» About this exercise: Beneath this task are records; print exactly the stretch of them from the line with "-- ==== Sys2Proof/Laws/State.lean" through the line with "s.build := rfl", both ends included.

******

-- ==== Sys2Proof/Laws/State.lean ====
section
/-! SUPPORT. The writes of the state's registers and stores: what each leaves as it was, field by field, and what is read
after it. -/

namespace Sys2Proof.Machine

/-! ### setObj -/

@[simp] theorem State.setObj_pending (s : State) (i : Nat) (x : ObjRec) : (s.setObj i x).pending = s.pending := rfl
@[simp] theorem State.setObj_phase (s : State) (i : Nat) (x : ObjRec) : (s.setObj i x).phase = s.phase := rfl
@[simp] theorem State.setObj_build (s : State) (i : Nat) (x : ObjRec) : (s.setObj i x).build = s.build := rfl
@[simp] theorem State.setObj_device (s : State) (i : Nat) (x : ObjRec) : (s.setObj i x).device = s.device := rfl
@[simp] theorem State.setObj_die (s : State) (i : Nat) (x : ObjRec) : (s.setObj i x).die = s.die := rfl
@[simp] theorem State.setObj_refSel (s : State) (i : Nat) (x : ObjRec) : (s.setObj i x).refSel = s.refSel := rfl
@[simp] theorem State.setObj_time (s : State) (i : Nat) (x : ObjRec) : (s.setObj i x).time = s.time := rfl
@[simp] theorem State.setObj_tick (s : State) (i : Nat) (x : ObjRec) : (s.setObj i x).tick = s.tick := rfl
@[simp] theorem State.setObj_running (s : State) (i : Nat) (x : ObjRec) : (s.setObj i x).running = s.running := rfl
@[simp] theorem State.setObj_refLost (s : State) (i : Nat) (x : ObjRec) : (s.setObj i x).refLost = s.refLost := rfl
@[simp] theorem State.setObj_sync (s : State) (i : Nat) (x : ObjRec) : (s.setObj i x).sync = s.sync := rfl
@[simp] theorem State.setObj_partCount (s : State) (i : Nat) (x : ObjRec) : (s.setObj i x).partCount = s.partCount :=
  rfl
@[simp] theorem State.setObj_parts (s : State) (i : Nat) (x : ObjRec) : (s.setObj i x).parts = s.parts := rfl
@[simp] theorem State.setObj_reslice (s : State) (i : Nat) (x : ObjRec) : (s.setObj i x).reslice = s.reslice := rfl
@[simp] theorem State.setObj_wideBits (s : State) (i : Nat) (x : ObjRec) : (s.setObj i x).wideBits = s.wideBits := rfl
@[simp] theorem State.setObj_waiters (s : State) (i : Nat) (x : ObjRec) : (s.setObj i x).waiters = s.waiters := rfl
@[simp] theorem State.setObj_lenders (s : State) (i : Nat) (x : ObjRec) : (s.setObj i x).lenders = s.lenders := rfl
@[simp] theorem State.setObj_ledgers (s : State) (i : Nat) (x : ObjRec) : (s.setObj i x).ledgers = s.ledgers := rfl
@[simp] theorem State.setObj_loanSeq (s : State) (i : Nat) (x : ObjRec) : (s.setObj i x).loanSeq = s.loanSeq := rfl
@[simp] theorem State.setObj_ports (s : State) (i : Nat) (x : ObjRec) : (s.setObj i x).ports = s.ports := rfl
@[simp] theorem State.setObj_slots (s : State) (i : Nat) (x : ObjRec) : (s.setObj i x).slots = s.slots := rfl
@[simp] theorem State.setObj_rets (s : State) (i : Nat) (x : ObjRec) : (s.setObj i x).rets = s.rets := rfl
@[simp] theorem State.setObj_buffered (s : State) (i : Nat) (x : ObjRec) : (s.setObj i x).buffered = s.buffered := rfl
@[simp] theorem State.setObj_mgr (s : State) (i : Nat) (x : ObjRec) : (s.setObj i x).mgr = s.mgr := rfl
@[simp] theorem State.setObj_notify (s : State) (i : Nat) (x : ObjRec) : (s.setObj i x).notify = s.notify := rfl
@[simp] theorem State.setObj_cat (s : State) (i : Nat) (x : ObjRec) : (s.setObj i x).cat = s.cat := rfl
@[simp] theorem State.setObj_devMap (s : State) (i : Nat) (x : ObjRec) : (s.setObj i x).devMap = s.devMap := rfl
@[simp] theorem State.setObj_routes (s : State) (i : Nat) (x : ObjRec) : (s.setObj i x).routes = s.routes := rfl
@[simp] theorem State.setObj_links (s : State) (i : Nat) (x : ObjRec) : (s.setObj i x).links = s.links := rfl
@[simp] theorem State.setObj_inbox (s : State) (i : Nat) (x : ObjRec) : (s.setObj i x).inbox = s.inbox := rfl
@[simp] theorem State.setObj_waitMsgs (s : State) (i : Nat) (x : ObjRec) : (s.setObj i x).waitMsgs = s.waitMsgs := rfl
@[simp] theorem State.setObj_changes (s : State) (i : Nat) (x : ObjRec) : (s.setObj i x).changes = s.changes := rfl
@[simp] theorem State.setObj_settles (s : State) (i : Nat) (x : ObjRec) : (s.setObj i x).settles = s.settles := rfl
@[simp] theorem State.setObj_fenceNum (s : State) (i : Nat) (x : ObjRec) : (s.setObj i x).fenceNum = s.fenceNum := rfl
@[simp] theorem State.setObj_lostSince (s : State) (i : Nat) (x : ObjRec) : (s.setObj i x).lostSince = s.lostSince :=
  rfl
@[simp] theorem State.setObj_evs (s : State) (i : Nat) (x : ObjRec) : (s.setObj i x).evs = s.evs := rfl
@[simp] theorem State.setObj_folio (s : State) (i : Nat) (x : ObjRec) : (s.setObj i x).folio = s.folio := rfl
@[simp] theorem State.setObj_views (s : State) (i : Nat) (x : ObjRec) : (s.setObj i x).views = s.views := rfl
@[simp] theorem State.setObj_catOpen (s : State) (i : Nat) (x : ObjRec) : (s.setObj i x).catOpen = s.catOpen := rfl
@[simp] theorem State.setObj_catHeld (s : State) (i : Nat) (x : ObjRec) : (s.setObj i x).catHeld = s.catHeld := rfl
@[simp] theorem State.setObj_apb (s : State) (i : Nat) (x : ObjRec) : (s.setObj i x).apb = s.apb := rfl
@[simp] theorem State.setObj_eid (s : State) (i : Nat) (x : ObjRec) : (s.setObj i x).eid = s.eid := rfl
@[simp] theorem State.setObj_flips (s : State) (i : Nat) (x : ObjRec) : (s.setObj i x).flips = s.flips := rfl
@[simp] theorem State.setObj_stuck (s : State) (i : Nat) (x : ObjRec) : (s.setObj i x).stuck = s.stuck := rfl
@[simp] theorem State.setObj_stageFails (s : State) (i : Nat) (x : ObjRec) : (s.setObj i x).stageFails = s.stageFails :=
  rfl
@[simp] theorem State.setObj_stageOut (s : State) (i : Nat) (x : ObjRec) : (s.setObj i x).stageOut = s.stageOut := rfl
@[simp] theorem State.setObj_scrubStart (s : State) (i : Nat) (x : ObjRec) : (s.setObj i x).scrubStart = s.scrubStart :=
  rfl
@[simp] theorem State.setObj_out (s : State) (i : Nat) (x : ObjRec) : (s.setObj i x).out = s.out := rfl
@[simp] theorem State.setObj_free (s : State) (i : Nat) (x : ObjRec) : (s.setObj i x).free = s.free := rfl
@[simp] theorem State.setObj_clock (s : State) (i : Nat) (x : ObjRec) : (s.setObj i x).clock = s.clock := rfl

******

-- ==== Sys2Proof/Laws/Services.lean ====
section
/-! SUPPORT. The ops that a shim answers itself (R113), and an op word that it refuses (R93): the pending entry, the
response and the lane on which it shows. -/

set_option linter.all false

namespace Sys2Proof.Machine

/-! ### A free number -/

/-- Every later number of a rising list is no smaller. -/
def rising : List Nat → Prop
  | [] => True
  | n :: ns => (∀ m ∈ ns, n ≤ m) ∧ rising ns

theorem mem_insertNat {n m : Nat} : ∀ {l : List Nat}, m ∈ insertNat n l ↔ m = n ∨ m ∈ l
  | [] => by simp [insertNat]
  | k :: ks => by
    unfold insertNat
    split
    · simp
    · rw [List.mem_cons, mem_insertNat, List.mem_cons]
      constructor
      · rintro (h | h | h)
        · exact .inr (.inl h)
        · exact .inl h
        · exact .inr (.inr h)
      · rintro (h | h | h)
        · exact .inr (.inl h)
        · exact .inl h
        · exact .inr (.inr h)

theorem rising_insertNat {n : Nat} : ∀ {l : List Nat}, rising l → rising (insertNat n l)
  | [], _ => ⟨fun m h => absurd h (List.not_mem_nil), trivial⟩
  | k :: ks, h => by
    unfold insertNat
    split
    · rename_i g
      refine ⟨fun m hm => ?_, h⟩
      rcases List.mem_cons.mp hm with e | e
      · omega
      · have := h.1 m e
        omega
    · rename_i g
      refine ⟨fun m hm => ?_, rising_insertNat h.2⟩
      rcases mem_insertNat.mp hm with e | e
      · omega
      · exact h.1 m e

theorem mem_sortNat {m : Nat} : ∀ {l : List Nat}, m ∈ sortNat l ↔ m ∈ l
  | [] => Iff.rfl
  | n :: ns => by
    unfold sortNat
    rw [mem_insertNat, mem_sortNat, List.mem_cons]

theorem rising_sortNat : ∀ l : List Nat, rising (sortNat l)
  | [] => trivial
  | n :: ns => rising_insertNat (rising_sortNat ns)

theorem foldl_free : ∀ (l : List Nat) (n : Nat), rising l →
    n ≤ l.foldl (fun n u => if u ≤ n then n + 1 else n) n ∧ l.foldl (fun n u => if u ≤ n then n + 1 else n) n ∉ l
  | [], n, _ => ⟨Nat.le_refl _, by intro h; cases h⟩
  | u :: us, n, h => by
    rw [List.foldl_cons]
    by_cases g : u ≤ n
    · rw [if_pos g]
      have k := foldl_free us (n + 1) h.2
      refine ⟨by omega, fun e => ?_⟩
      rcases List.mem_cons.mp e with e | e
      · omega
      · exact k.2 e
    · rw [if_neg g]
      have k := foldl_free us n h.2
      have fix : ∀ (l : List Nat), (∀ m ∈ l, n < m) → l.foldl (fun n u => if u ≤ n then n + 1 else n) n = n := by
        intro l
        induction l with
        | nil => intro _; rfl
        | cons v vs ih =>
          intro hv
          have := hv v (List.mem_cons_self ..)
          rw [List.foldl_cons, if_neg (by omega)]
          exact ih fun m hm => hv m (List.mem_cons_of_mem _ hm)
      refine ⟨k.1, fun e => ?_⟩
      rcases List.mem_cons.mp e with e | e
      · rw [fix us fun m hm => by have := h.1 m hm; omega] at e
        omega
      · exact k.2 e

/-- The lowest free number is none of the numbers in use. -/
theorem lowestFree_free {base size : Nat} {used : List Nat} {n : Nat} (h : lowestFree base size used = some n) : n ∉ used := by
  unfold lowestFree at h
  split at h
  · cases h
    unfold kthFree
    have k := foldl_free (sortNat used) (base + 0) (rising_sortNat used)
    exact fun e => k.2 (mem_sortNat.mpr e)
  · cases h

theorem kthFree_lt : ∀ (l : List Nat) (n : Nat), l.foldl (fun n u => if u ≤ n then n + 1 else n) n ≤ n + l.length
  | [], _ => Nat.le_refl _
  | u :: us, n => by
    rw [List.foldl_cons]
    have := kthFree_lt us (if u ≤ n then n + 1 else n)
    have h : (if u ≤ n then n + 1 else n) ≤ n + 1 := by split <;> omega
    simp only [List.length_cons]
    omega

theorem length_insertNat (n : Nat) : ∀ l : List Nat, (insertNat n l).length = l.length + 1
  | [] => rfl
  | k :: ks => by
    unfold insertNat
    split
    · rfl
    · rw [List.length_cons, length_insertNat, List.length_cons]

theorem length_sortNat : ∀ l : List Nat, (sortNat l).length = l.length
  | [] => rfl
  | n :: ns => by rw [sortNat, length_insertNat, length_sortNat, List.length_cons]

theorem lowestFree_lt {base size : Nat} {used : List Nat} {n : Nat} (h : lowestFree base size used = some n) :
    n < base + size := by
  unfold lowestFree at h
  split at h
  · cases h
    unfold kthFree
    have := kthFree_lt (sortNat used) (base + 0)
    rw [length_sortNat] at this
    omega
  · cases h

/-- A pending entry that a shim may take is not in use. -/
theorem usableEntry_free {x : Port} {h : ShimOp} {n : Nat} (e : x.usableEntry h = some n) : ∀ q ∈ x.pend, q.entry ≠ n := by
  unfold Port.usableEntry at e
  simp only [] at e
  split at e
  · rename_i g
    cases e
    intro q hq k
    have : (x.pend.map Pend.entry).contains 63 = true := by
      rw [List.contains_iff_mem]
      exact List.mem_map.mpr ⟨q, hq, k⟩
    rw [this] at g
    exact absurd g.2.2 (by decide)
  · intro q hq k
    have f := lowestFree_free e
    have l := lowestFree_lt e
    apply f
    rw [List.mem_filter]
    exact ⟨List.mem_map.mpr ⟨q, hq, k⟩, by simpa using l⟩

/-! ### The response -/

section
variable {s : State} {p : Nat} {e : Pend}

******

» Answer for this exercise:
-- ==== Sys2Proof/Laws/State.lean ====
section
/-! SUPPORT. The writes of the state's registers and stores: what each leaves as it was, field by field, and what is read
after it. -/

namespace Sys2Proof.Machine

/-! ### setObj -/

@[simp] theorem State.setObj_pending (s : State) (i : Nat) (x : ObjRec) : (s.setObj i x).pending = s.pending := rfl
@[simp] theorem State.setObj_phase (s : State) (i : Nat) (x : ObjRec) : (s.setObj i x).phase = s.phase := rfl
@[simp] theorem State.setObj_build (s : State) (i : Nat) (x : ObjRec) : (s.setObj i x).build = s.build := rfl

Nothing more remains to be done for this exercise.